■ **WHAT THE TASK REQUIRES**: Return only what lies between the first line of the entries and the line containing "namespace Sys2Proof", both lines included.
===== INPUT FOR THIS TASK =====
-- ==== Sys2Proof/Syntax.lean ====
section
/-!
DEFINITION. The commands the block takes (spec/opcode_table.json), one constructor per row.

A command carries what the spec leaves to the part's surroundings or to its analogue side at that moment: the instance it
concerns, a value written, the data or the verdict of an exchange with host memory, a regulator, a sensor or a
cryptographic engine, the instant of an arrival within a tick (log entry 2).  What the part itself decides is computed
from State.
-/
namespace Sys2Proof

/-- A grid island, y × 8 + x (R16). -/
abbrev Isl := Fin 64
/-- A global tile, island × 16 + tile (R16). -/
abbrev Tile := Fin 1024
/-- A context; also a PCIe function (R663). -/
abbrev Ctx := Fin 64
/-- A ticket-table index (R475). -/
abbrev TktIx := Fin 256
/-- A partition (R667). -/
abbrev Part := Fin 8
/-- A pilot. -/
abbrev Pilot := Fin 8
/-- A harbour stack. -/
abbrev Stack := Fin 6

/-- R780: who makes a register access. -/
inductive Requester
  /-- PCIe function `f`: 0 is the PF, 1 to 63 the VFs. -/
  | fn (f : Fin 64)
  /-- Pilot Pn. -/
  | pilot (n : Fin 8)
  /-- The causeway, through P1. -/
  | causeway
  /-- The debug transport. -/
  | debug
  deriving DecidableEq, Repr

/-- What a command written to a register needs from outside the block (log entry 2): the verdict of a check (KEY_CMD: the staged key is a
point of the curve; DBG_CMD: the token's signature verifies; FW_CMD: the image was read whole), and for FW_CMD the image read from host memory,
with the version and security version that its header states. -/
structure WriteEnv where
  ok : Bool := true
  image : List (BitVec 8) := []
  ver : BitVec 32 := 0
  svn : Fin 65536 := 0
  deriving DecidableEq, Repr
=====
■ **RESPONSE AREA**:
-- ==== Sys2Proof/Syntax.lean ====
section
/-!
DEFINITION. The commands the block takes (spec/opcode_table.json), one constructor per row.

A command carries what the spec leaves to the part's surroundings or to its analogue side at that moment: the instance it
concerns, a value written, the data or the verdict of an exchange with host memory, a regulator, a sensor or a
cryptographic engine, the instant of an arrival within a tick (log entry 2).  What the part itself decides is computed
from State.
-/
namespace Sys2Proof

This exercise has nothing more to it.